Returns a torch.utils.data.DataLoader that yields PaddedBatch objects with the following keys:

Key Type Description
id list[str] Utterance identifiers (from original CSV)
mix_sig (Tensor, Tensor) Dynamically mixed signal and lengths
s1_sig (Tensor, Tensor) First speaker source signal and lengths
s2_sig (Tensor, Tensor) Second speaker source signal and lengths
s3_sig (Tensor, NoneType) Third speaker source (or None for 2-speaker)
noise_sig (Tensor, NoneType) Noise signal (or None if not using WHAM!)

Internal Architecture

Speaker Hashtable Construction

The function first builds a speaker-to-utterance lookup table via build_spk_hashtable_librimix(hparams):

spk_hashtable, spk_weights = build_spk_hashtable_librimix(hparams)

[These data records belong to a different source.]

-- ==== Sys2Proof/Machine/Sleep.lean ====
section
/-! DEFINITION. Polder sleep (R400, R401). -/

namespace Sys2Proof.Machine

/-- Idle: no bound lane and no ring entry waiting (R401). -/
def Polder.idle (x : Polder) (now : Nat) : Bool :=
  decide (x.bound now = []) && x.rings.all fun r => r.2.isEmpty

/-- Whether automatic sleep governs a polder. -/
def State.sleepAuto (s : State) (p : Nat) : Bool := decide (s.obj 0x240401 = 1) && decide ((s.polder p).sleepHold = .automatic)

/-- Move a wet polder to damp: at its next pass barrier where it runs, when it has stopped where it is stopping, or at once. -/
def State.toDamp (s : State) (p : Nat) : State :=
  let x := s.polder p
  if x.sleep ≠ .wet then s
  else
    let s := s.setPolder p { x with damping := true }
    if x.prog = .running ∨ x.prog = .stopping then s else s.barrier p

/-- Move a polder to dry, by way of damp. -/
def State.toDry (s : State) (p : Nat) : State :=
  let x := s.polder p
  if x.sleep = .dry then s
  else
    let s := s.setPolder p { x with drying := true }
    if x.sleep = .wet then s.toDamp p else s.barrier p

/-- Move a polder to wet: a damp one goes on, a dry one is powered and its slot memories reloaded from the hub's copy; a LOADED one
starts at the next tide boundary (R84). -/
def State.toWet (s : State) (p : Nat) : State :=
  let x := s.polder p
  let y := { x with damping := false, drying := false, quiesceSleep := false, closeSleep := false,
                    closed := x.closed && (x.pendingImage.isSome || x.closeCtl) }
  if x.sleep = .wet then s.setPolder p y
  else (if x.sleep = .dry then s.bump 0x240406 else s).sleepTo p y .wet

/-- Whether a polder has been idle for the time in an object (R401). -/
def State.idleFor (s : State) (p key : Nat) : Bool := (s.polder p).idle s.time && decide (s.obj key ≤ s.since (s.polder p).idleFrom)

/-- DAMP_IDLE_EXPIRY (R401): idle for 2404h.02. -/
def execDampIdleExpiry (p : Pol) (s : State) : Host.Outcome State Fault Refusal :=
  let x := s.polder p
  .next (if x.sleep = .wet && s.idleFor p 0x240402 && s.sleepAuto p && decide (x.prog ≠ .stopping) then s.toDamp p else s)

/-- DRY_IDLE_EXPIRY (R401): idle for 2404h.03 in all. -/
def execDryIdleExpiry (p : Pol) (s : State) : Host.Outcome State Fault Refusal :=
  let x := s.polder p
  .next (if x.sleep = .damp && s.idleFor p 0x240403 && s.sleepAuto p then s.toDry p else s)

/-- Whether a hold on damp or dry is in force. -/
def Polder.heldDown (x : Polder) : Bool := decide (x.sleepHold = .damp) || decide (x.sleepHold = .dry)

/-- POLDER_WAKE (R401): an entry waits for the polder, or its program record is written; a hold on damp or dry prevails. -/
def execPolderWake (p : Pol) (s : State) : Host.Outcome State Fault Refusal :=
  .next (if (s.polder p).heldDown then s else s.toWet p)

/-- What sleep control writes (2404h.05). -/
def State.sleepControl (s : State) (p : Nat) (h : SleepHold) : State :=
  let s := s.setPolder p { s.polder p with sleepHold := h }
  match h with
  | .automatic => if s.obj 0x240401 = 0 then s.toWet p else s
  | .wet => s.toWet p
  | .damp =>
    let x := s.polder p
    match x.sleep with
    | .wet => s.toDamp p
    | .damp => s.setPolder p { x with drying := false, quiesceSleep := false, closeSleep := false, closed := x.closed && (x.pendingImage.isSome || x.closeCtl) }
    | .dry => (s.toWet p).toDamp p
  | .dry => s.toDry p

/-- SLEEP_AUTOMATIC: control 0 of 2404h.05 (R401). -/
def execSleepAutomatic (p : Pol) (s : State) : Host.Outcome State Fault Refusal := .next (s.sleepControl p .automatic)
/-- HOLD_WET: control 1 of 2404h.05 (R401). -/
def execHoldWet (p : Pol) (s : State) : Host.Outcome State Fault Refusal := .next (s.sleepControl p .wet)
/-- HOLD_DAMP: control 2 of 2404h.05 (R401). -/
def execHoldDamp (p : Pol) (s : State) : Host.Outcome State Fault Refusal := .next (s.sleepControl p .damp)
/-- HOLD_DRY: control 3 of 2404h.05 (R401). -/
def execHoldDry (p : Pol) (s : State) : Host.Outcome State Fault Refusal := .next (s.sleepControl p .dry)

/-- A write of 2404h.01 (R401): off returns every polder that is not held to wet. -/
def State.automaticSleep (s : State) (on : Bool) : State :=
  let s := s.setObj 0x240401 (b2n on)
  if on then s
  else (List.range 8).foldl (fun s p => if (s.polder p).sleepHold = .automatic then s.toWet p else s) s
def execAutomaticSleepWrite (on : Bool) (s : State) : Host.Outcome State Fault Refusal := .next (s.automaticSleep on)

end Sys2Proof.Machine
end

This scans all WAV files under base_folder_dm, extracts speaker IDs from the directory path, and creates a dictionary mapping each speaker ID to a list of their utterance file paths. Speaker weights are proportional to the number of utterances per speaker.

Dynamic Audio Pipeline

The core mixing logic is implemented as a SpeechBrain dynamic audio pipeline:

@sb.utils.data_pipeline.takes("mix_wav")
@sb.utils.data_pipeline.provides(
    "mix_sig", "s1_sig", "s2_sig", "s3_sig", "noise_sig"
)
def audio_pipeline(mix_wav):
    # 1. Randomly select speakers (weighted by utterance count)
    speakers = np.random.choice(
        spk_list, hparams["num_spks"], replace=False, p=spk_weights
    )

    # 2. Select one random utterance per speaker
    spk_files = [
        np.random.choice(spk_hashtable[spk], 1, False)[0]
        for spk in speakers
    ]

    # 3. Determine minimum length
    minlen = min(
        *[torchaudio.info(x).num_frames for x in spk_files],
        hparams["training_signal_len"],
    )

    # 4. Normalize loudness and create mixture
    # ... (loudness normalization via pyloudnorm)

Loudness Normalization

Each source is normalized using the pyloudnorm library (ITU-R BS.1770):

meter = pyloudnorm.Meter(hparams["sample_rate"])
MAX_AMP = 0.9
MIN_LOUDNESS = -33
MAX_LOUDNESS = -25

def normalize(signal, is_noise=False):
    c_loudness = meter.integrated_loudness(signal)
    if is_noise:
        target_loudness = random.uniform(MIN_LOUDNESS - 5, MAX_LOUDNESS - 5)
    else:
        target_loudness = random.uniform(MIN_LOUDNESS, MAX_LOUDNESS)
    signal = pyloudnorm.normalize.loudness(signal, c_loudness, target_loudness)
    if np.max(np.abs(signal)) >= 1:
        signal = signal * MAX_AMP / np.max(np.abs(signal))
    return torch.from_numpy(signal)

DataLoader Construction

The function wraps the dataset in a standard PyTorch DataLoader with PaddedBatch collation and independent worker seeding:

train_data = torch.utils.data.DataLoader(
    train_data,
    batch_size=hparams["dataloader_opts"]["batch_size"],
    num_workers=hparams["dataloader_opts"]["num_workers"],
    collate_fn=PaddedBatch,
    worker_init_fn=lambda x: np.random.seed(
        int.from_bytes(os.urandom(4), "little") + x
    ),
)

The worker_init_fn ensures each worker process uses a different random seed derived from system entropy, preventing duplicate mixtures across workers.

Usage Example

from dynamic_mixing import dynamic_mix_data_prep_librimix

dm_hparams = {
    "train_data": "/output/save/libri2mix_train-360.csv",
    "data_folder": "/data/Libri2Mix",
    "base_folder_dm": "/data/LibriSpeech/train-clean-360_processed",
    "sample_rate": 8000,
    "num_spks": 2,
    "training_signal_len": 32000000,
    "dataloader_opts": {"batch_size": 1, "num_workers": 4},
    "use_wham_noise": False,
}

train_loader = dynamic_mix_data_prep_librimix(dm_hparams)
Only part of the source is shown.